-- ==== Sys2Proof/Certificates/Slice0/Obligations.lean ====
section
/-! DEFINITION. The statements for the provers. Every statement about an instruction is about
`Sys2Proof.Machine.exec`, the Execute step, where PC already holds `pc_next`; `StepRunsDecoded` carries it to a
`RunCycle`. The forms, frames and fault clauses are the definitions of Sys2Proof/Safety.lean. -/

section

open Sys2Proof Sys2Proof.Machine

/-! ## Reset, the invariant, the step -/

/-- What reset leaves, whatever the parameters: PC at `RESET_PC`, the other registers as `INIT_REGS` gives them, the
table, the resources and their contents as `MEMORY_MAP` gives them, bank 0 current in every Banked ROM, System mode, all
signals 0, no fault (10_state.md R65, 20_memory.md R84, 70_reset_and_hazards.md R510; mode, signals and fault state are
the spec's decisions D8, D9). `State.reset` is reset at the parameters' defaults, its map and its registers the model's
choice (log 1, 2, 3, 5). -/
def Obligations.ResetState : Prop :=
  (∀ (p : Config.Parameters) (u : ResetParameters) (s : State), s = State.resetWith p u →
    s.pair .pc = u.resetPc ∧ (∀ r, s.reg r = u.initRegs.reg r) ∧
    (∀ w, isWordRegister w = true → w ≠ .pc → s.pair w = u.initRegs.pair w) ∧ s.alt = u.initAlternate ∧
    s.mem.table = u.memoryMap.table ∧ s.mem.resources.length = u.memoryMap.resources.length ∧
    (∀ (n : Nat) (r : Resource), u.memoryMap.resources[n]? = some r → ∃ r' : Resource, s.mem.resources[n]? = some r' ∧
      r'.size = r.size ∧ r'.cells = r.cells ∧ (r.kind = .rom → r'.kind = .rom) ∧ (r.kind = .ram → r'.kind = .ram) ∧
      (∀ bankSize bank, r.kind = .bankedRom bankSize bank → r'.kind = .bankedRom bankSize 0)) ∧
    s.params = p ∧ s.mode = .system ∧ s.fault = none ∧
    s.signals.haltSignal = false ∧ s.signals.stopSignal = false ∧
    s.signals.interruptMasterEnable = false ∧ s.signals.clearInterruptStatusSignal = false ∧
    s.signals.isExecutionAborted = false ∧ s.signals.userModeRequested = false ∧
    s.signals.userModeSourceOperandRequested = false) ∧
  State.reset = State.resetWith Params.default ResetParameters.default ∧ State.reset.pair .pc = 0x0000#16

/-- The invariant holds at reset, with any parameters and any memory map the host can build; and at `State.reset`. -/
def Obligations.ResetKeepsForm : Prop :=
  (∀ (p : Config.Parameters) (u : ResetParameters), u.memoryMap.wf = true → (State.resetWith p u).Inv) ∧
  State.reset.Inv

/-- Every step from a state of the invariant leads to one, whatever the instruction: memory stays canonical, the
table sorted and without overlaps (20_memory.md R89), and both request signals are 0 at every boundary
(10_state.md R51, R52). -/
def Obligations.StepKeepsForm : Prop :=
  ∀ s t : State, s.Inv → step s = .next t → t.Inv
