/-- V-CF-26 (R331), RST 0x28. -/
theorem test_rst : after (start 0x0200 [0xEF] |>.setPair .sp 0xD000) (fun t =>
    t.pair .pc == 0x0028 && t.pair .sp == 0xCFFE && flags t == [false, false, false, false] &&
    t.mem.peek .system 0xCFFE == some 0x01 && t.mem.peek .system 0xCFFF == some 0x02) = true := by decide

/-- V-LS-31 (R380), LDH (n),A. -/
theorem test_ldhNA : after (start 0x0100 [0xE0, 0x80] |>.setReg .a 0x42) (fun t =>
    t.pair .pc == 0x0102 && flags t == [false, false, false, false] &&
    t.mem.peek .system 0xFF80 == some 0x42) = true := by decide

/-- V-LS-32 (R381), LDH A,(n). -/
theorem test_ldhAN : after (start 0x0100 [0xF0, 0xFF] |> withByte .system 0xFFFF 0x0A) (fun t =>
    t.pair .pc == 0x0102 && t.reg .a == 0x0A && flags t == [false, false, false, false]) = true := by decide

/-- V-LS-33 (R382), LD (C),A. -/
theorem test_ldCA : after (start 0x0100 [0xE2] |>.setReg .a 0x43 |>.setReg .c 0x81) (fun t =>
    t.pair .pc == 0x0101 && flags t == [false, false, false, false] &&
    t.mem.peek .system 0xFF81 == some 0x43) = true := by decide

/-- V-LS-34 (R383), LD A,(C). -/
theorem test_ldAC : after (start 0x0100 [0xF2]
      |>.setReg .c 0x81
      |> withByte .system 0xFF81 0x44) (fun t =>
    t.pair .pc == 0x0101 && t.reg .a == 0x44 && flags t == [false, false, false, false]) = true := by decide

/-- V-AR-37 (R232), ADD SP,e. -/
theorem test_addSpE : after (start 0x0100 [0xE8, 0xFE] |>.setPair .sp 0xD000) (fun t =>
    t.pair .pc == 0x0102 && t.pair .sp == 0xCFFE && flags t == [false, false, false, true]) = true := by decide

/-- V-AR-39 (R232), ADD SP,e. -/
theorem test_addSpE_2 : after (start 0x0100 [0xE8, 0x01] |>.setPair .sp 0x0FFF) (fun t =>
    t.pair .pc == 0x0102 && t.pair .sp == 0x1000 && flags t == [false, false, true, false]) = true := by decide

/-- V-LS-28 (R379), LD HL,SP+e. -/
theorem test_ldHlSpE : after (start 0x0100 [0xF8, 0xFF] |>.setPair .sp 0x0001) (fun t =>
    t.pair .pc == 0x0102 && flags t == [false, false, true, true]) = true := by decide

/-- V-LS-24 (R377), LD SP,HL. -/
theorem test_ldSpHl : after (start 0x0100 [0xF9] |>.setPair .hl 0xC100) (fun t =>
    t.pair .pc == 0x0101 && t.pair .sp == 0xC100 && flags t == [false, false, false, false]) = true := by decide

/-- V-LS-14 (R371), LD (nn),A. -/
theorem test_ldNnA : after (start 0x0100 [0xEA, 0x00, 0xC0] |>.setReg .a 0x37) (fun t =>
    t.pair .pc == 0x0103 && flags t == [false, false, false, false] &&
    t.mem.peek .system 0xC000 == some 0x37) = true := by decide

/-- V-LS-13 (R370), LD A,(nn). -/
theorem test_ldANn : after (start 0x0100 [0xFA, 0x00, 0xC0] |> withByte .system 0xC000 0x77) (fun t =>
    t.pair .pc == 0x0103 && t.reg .a == 0x77 && flags t == [false, false, false, false]) = true := by decide

/-- V-SY-06 (R433), DI. -/
theorem test_di : after (start 0x0100 [0xF3] |>.setInterruptSignals true false) (fun t =>
    t.pair .pc == 0x0101 && flags t == [false, false, false, false] &&
    t.signals.interruptMasterEnable == false && t.signals.clearInterruptStatusSignal == true) = true := by decide

/-- V-SY-07 (R434), EI. -/
theorem test_ei : after (start 0x0100 [0xFB] |>.setInterruptSignals false true) (fun t =>
    t.pair .pc == 0x0101 && flags t == [false, false, false, false] &&
    t.signals.interruptMasterEnable == true && t.signals.clearInterruptStatusSignal == false) = true := by decide

/-- V-BR-07 (R285), RLC B. -/
theorem test_rlcR : after (start 0x0100 [0xCB, 0x00] |>.setReg .b 0x80) (fun t =>
    t.pair .pc == 0x0102 && t.reg .b == 0x01 && flags t == [false, false, false, true]) = true := by decide

/-- V-BR-08 (R286), RLC (HL). -/
theorem test_rlcHl : after (start 0x0100 [0xCB, 0x06]
      |>.setPair .hl 0xC000
      |>.writeFlags false false false true
      |> withByte .system 0xC000 0x00) (fun t =>
    t.pair .pc == 0x0102 && flags t == [true, false, false, false]) = true := by decide

/-- V-BR-09 (R287), RRC C. -/
theorem test_rrcR : after (start 0x0100 [0xCB, 0x09] |>.setReg .c 0x01) (fun t =>
    t.pair .pc == 0x0102 && t.reg .c == 0x80 && flags t == [false, false, false, true]) = true := by decide

/-- V-BR-10 (R288), RRC (HL). -/
theorem test_rrcHl : after (start 0x0100 [0xCB, 0x0E]
      |>.setPair .hl 0xC000
      |> withByte .system 0xC000 0x02) (fun t =>
    t.pair .pc == 0x0102 && flags t == [false, false, false, false] &&
    t.mem.peek .system 0xC000 == some 0x01) = true := by decide

/-- V-BR-11 (R289), RL D. -/
theorem test_rlR : after (start 0x0100 [0xCB, 0x12] |>.setReg .d 0x80) (fun t =>
    t.pair .pc == 0x0102 && t.reg .d == 0x00 && flags t == [true, false, false, true]) = true := by decide

/-- V-BR-12 (R290), RL (HL). -/
theorem test_rlHl : after (start 0x0100 [0xCB, 0x16]
      |>.setPair .hl 0xC000
      |>.writeFlags false false false true
      |> withByte .system 0xC000 0x11) (fun t =>
    t.pair .pc == 0x0102 && flags t == [false, false, false, false] &&
    t.mem.peek .system 0xC000 == some 0x23) = true := by decide

/-- V-BR-13 (R291), RR E. -/
theorem test_rrR : after (start 0x0100 [0xCB, 0x1B] |>.setReg .e 0x01) (fun t =>
    t.pair .pc == 0x0102 && t.reg .e == 0x00 && flags t == [true, false, false, true]) = true := by decide

/-- V-BR-14 (R292), RR (HL). -/
theorem test_rrHl : after (start 0x0100 [0xCB, 0x1E]
      |>.setPair .hl 0xC000
      |>.writeFlags false false false true
      |> withByte .system 0xC000 0x8A) (fun t =>
    t.pair .pc == 0x0102 && flags t == [false, false, false, false] &&
    t.mem.peek .system 0xC000 == some 0xC5) = true := by decide

/-- V-BR-15 (R293), SLA H. -/
theorem test_slaR : after (start 0x0100 [0xCB, 0x24] |>.setReg .h 0xFF) (fun t =>
    t.pair .pc == 0x0102 && t.reg .h == 0xFE && flags t == [false, false, false, true]) = true := by decide

/-- V-BR-16 (R294), SLA (HL). -/
theorem test_slaHl : after (start 0x0100 [0xCB, 0x26]
      |>.setPair .hl 0xC000
      |> withByte .system 0xC000 0x80) (fun t =>
    t.pair .pc == 0x0102 && flags t == [true, false, false, true] && t.mem.peek .system 0xC000 == some 0x00) = true := by decide

/-- V-BR-17 (R295), SRA L. -/
theorem test_sraR : after (start 0x0100 [0xCB, 0x2D] |>.setReg .l 0x8A) (fun t =>
    t.pair .pc == 0x0102 && t.reg .l == 0xC5 && flags t == [false, false, false, false]) = true := by decide

/-- V-BR-19 (R296), SRA (HL). -/
theorem test_sraHl : after (start 0x0100 [0xCB, 0x2E]
      |>.setPair .hl 0xC000
      |> withByte .system 0xC000 0xFF) (fun t =>
    t.pair .pc == 0x0102 && flags t == [false, false, false, true]) = true := by decide

/-- V-BR-20 (R297), SWAP A. -/
theorem test_swapR : after (start 0x0100 [0xCB, 0x37]
      |>.setReg .a 0xF0
      |>.writeFlags false true true true) (fun t =>
    t.pair .pc == 0x0102 && t.reg .a == 0x0F && flags t == [false, false, false, false]) = true := by decide

/-- V-BR-21 (R298), SWAP (HL). -/
theorem test_swapHl : after (start 0x0100 [0xCB, 0x36]
      |>.setPair .hl 0xC000
      |> withByte .system 0xC000 0x00) (fun t =>
    t.pair .pc == 0x0102 && flags t == [true, false, false, false]) = true := by decide
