/-! ### Page MOV -/

/-- R244. -/
def Reg.MOV_KIND (i : Nat) : Fld := ⟨0x50 + i, 0x100, 0, 2, (if i < 8 then 0 else if i < 10 then 1 else i - 8), .ro⟩

/-- R244. -/
def Reg.MOV_PORT (i : Nat) : Fld := ⟨0x50 + i, 0x100, 4, 3, (if i < 8 then i else 0), .ro⟩

/-- R244. -/
def Reg.MOV_ACTIVE (i : Nat) : Fld := ⟨0x50 + i, 0x108, 0, 64, 0, .ro⟩

/-- R244. -/
def Reg.MOV_ABORTED (i : Nat) : Fld := ⟨0x50 + i, 0x110, 0, 64, 0, .ro⟩

/-- R244. -/
def Reg.MOV_WDOG_LIMIT (i : Nat) : Fld := ⟨0x50 + i, 0x118, 0, 32, 1048576, .rwe⟩

/-- R244. -/
def Reg.MOV_RESET_CH (i : Nat) : Fld := ⟨0x50 + i, 0x11c, 0, 6, 0, .wo⟩

/-- R244. -/
def Reg.MOV_RESET_GO (i : Nat) : Fld := ⟨0x50 + i, 0x11c, 31, 1, 0, .wo⟩

/-- R244. -/
def Reg.MOV_LOG2_N (i k : Nat) : Fld := ⟨0x50 + i, 0x400 + 0x20 * k, 0, 4, 0, .rw⟩

/-- R244. -/
def Reg.MOV_BASE (i k : Nat) : Fld := ⟨0x50 + i, 0x400 + 0x20 * k, 12, 52, 0, .rw⟩

/-- R244. -/
def Reg.MOV_CH_EN (i k : Nat) : Fld := ⟨0x50 + i, 0x408 + 0x20 * k, 0, 1, 0, .rw⟩

/-- R244. -/
def Reg.MOV_ABORT (i k : Nat) : Fld := ⟨0x50 + i, 0x408 + 0x20 * k, 1, 1, 0, .wo⟩

/-- R244. -/
def Reg.MOV_RESUME (i k : Nat) : Fld := ⟨0x50 + i, 0x408 + 0x20 * k, 2, 1, 0, .wo⟩

/-- R244. -/
def Reg.MOV_PRIO_CAP (i k : Nat) : Fld := ⟨0x50 + i, 0x408 + 0x20 * k, 3, 2, 3, .rw⟩

/-- R244. -/
def Reg.MOV_OWNER (i k : Nat) : Fld := ⟨0x50 + i, 0x40c + 0x20 * k, 0, 16, 65535, .rw⟩

/-- R244. -/
def Reg.MOV_GEN (i k : Nat) : Fld := ⟨0x50 + i, 0x40c + 0x20 * k, 16, 16, 0, .rw⟩

/-- R244. -/
def Reg.MOV_TAIL (i k : Nat) : Fld := ⟨0x50 + i, 0x410 + 0x20 * k, 0, 15, 0, .rw⟩

/-- R244. -/
def Reg.MOV_HEAD (i k : Nat) : Fld := ⟨0x50 + i, 0x414 + 0x20 * k, 0, 15, 0, .ro⟩

/-- R244. -/
def Reg.MOV_CH_STATE (i k : Nat) : Fld := ⟨0x50 + i, 0x414 + 0x20 * k, 16, 3, 0, .ro⟩

/-- R244. -/
def Reg.MOV_DONE (i k : Nat) : Fld := ⟨0x50 + i, 0x418 + 0x20 * k, 0, 32, 0, .ro⟩

/-- R244. -/
def Reg.MOV_LINE0 (i k : Nat) : Fld := ⟨0x50 + i, 0x41c + 0x20 * k, 0, 12, 0, .rw⟩

/-- R244. -/
def Reg.MOV_BOUND0 (i k : Nat) : Fld := ⟨0x50 + i, 0x41c + 0x20 * k, 12, 1, 0, .rw⟩

/-- R244. -/
def Reg.MOV_LINE1 (i k : Nat) : Fld := ⟨0x50 + i, 0x41c + 0x20 * k, 16, 12, 0, .rw⟩

/-- R244. -/
def Reg.MOV_BOUND1 (i k : Nat) : Fld := ⟨0x50 + i, 0x41c + 0x20 * k, 28, 1, 0, .rw⟩

/-! ### Page AHN -/

/-- R330. -/
def Reg.AHN_UDP_PORT : Fld := ⟨0x40, 0x100, 0, 16, 47265, .rwe⟩

/-- R330. -/
def Reg.AHN_IPV4 : Fld := ⟨0x40, 0x100, 16, 1, 0, .rwe⟩

/-- R330. -/
def Reg.AHN_PAYLOAD_MAX : Fld := ⟨0x40, 0x100, 17, 2, 3, .rwe⟩

/-- R330. -/
def Reg.AHN_PORT_MASK : Fld := ⟨0x40, 0x104, 0, 16, 1, .rwe⟩

/-- R330. -/
def Reg.AHN_DEVICE_ID : Fld := ⟨0x40, 0x108, 0, 16, 0, .rwe⟩

/-- R330. -/
def Reg.AHN_DOMAIN_MODE : Fld := ⟨0x40, 0x108, 16, 1, 0, .rwe⟩

/-- R330. -/
def Reg.AHN_DOMAIN_STATE : Fld := ⟨0x40, 0x108, 17, 2, 0, .ro⟩

/-- R330. -/
def Reg.AHN_DOMAIN_START : Fld := ⟨0x40, 0x108, 31, 1, 0, .wo⟩

/-- R330. -/
def Reg.AHN_DOMAIN_TAG : Fld := ⟨0x40, 0x10c, 0, 32, 0, .rwe⟩

/-- R330. -/
def Reg.AHN_SERIAL : Fld := ⟨0x40, 0x110, 0, 64, 0, .ro⟩

/-- R330. -/
def Reg.AHN_ADDR_TABLE : Fld := ⟨0x40, 0x118, 0, 64, 0, .rwe⟩

/-- R330. -/
def Reg.AHN_DISC_ADDR (k : Nat) : Fld := ⟨0x40, if k < 4 then 0x120 + 16 * k else 0x130 + 16 * k, 0, 128, 0, .rwe⟩

/-- R330. -/
def Reg.AHN_DISC_COUNT : Fld := ⟨0x40, 0x160, 0, 5, 0, .rwe⟩

/-- R330. -/
def Reg.AHN_DISC_MCAST : Fld := ⟨0x40, 0x160, 5, 1, 0, .rwe⟩

/-- R330. -/
def Reg.AHN_RTO_BASE : Fld := ⟨0x40, 0x164, 0, 16, 16000, .rwe⟩

/-- R330. -/
def Reg.AHN_MPL : Fld := ⟨0x40, 0x168, 0, 24, 4000000, .rwe⟩

/-- R330. -/
def Reg.AHN_NET_LIFETIME : Fld := ⟨0x40, 0x16c, 0, 24, 1000000, .rwe⟩

/-- R330. -/
def Reg.AHN_ACK_DELAY : Fld := ⟨0x40, 0x270, 0, 16, 2000, .rwe⟩

/-- R330. -/
def Reg.AHN_TARGET_DELAY : Fld := ⟨0x40, 0x274, 0, 16, 12000, .rwe⟩

/-- R330. -/
def Reg.AHN_FLIGHT_WINDOW : Fld := ⟨0x40, 0x278, 0, 15, 1024, .rwe⟩

/-- R330. -/
def Reg.AHN_CWND_INIT : Fld := ⟨0x40, 0x27c, 0, 15, 128, .rwe⟩

/-- R330. -/
def Reg.AHN_CTR (k : Nat) : Fld := ⟨0x40, 0x280 + 0x8 * k, 0, 64, 0, .ro⟩

/-- R370. -/
def Reg.AHN_QP_TABLE : Fld := ⟨0x40, 0x300, 0, 64, 0, .rwe⟩

/-- R370. -/
def Reg.AHN_REGION_TABLE : Fld := ⟨0x40, 0x308, 0, 64, 0, .rwe⟩

/-- R370. -/
def Reg.AHN_QP_CMD : Fld := ⟨0x40, 0x310, 0, 32, 0, .wo⟩

/-- R370. -/
def Reg.AHN_REGION_INDEX : Fld := ⟨0x40, 0x314, 0, 16, 0, .wo⟩

/-- R370. -/
def Reg.AHN_REGION_CMD : Fld := ⟨0x40, 0x314, 16, 2, 0, .wo⟩

/-- R370. -/
def Reg.AHN_REGION_GO : Fld := ⟨0x40, 0x314, 31, 1, 0, .wo⟩

/-- R370. -/
def Reg.AHN_RESP_TIMEOUT : Fld := ⟨0x40, 0x320, 0, 24, 10000000, .rwe⟩

/-- R370. -/
def Reg.AHN_STALE_COUNT : Fld := ⟨0x40, 0x330, 0, 64, 0, .ro⟩

/-! ### Page COL -/

/-- R376. -/
def Reg.COL_POOL : Fld := ⟨0x61, 0x100, 0, 5, 0, .rwe⟩

/-- R376. -/
def Reg.COL_CLUSTERS : Fld := ⟨0x61, 0x100, 8, 3, 0, .ro⟩

/-- R376. -/
def Reg.COL_CORES : Fld := ⟨0x61, 0x100, 16, 9, 0, .ro⟩

/-- R376. -/
def Reg.COL_GROUP_TABLE : Fld := ⟨0x61, 0x108, 0, 64, 0, .rwe⟩

/-- R376. -/
def Reg.COL_COL_QP : Fld := ⟨0x61, 0x110, 0, 12, 0, .rwe⟩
■ ■ ■ ■ ■
== YOUR OBJECTIVE ==
Proceeding from the line containing "signals 0, no" through the line containing "choice (log 1, 2, 3, 5). -/", transcribe the lines above exactly, both end lines included.

== TASK OUTPUT ==
signals 0, no fault (10_state.md R65, 20_memory.md R84, 70_reset_and_hazards.md R510; mode, signals and fault state are
the spec's decisions D8, D9). `State.reset` is reset at the parameters' defaults, its map and its registers the model's
choice (log 1, 2, 3, 5). -/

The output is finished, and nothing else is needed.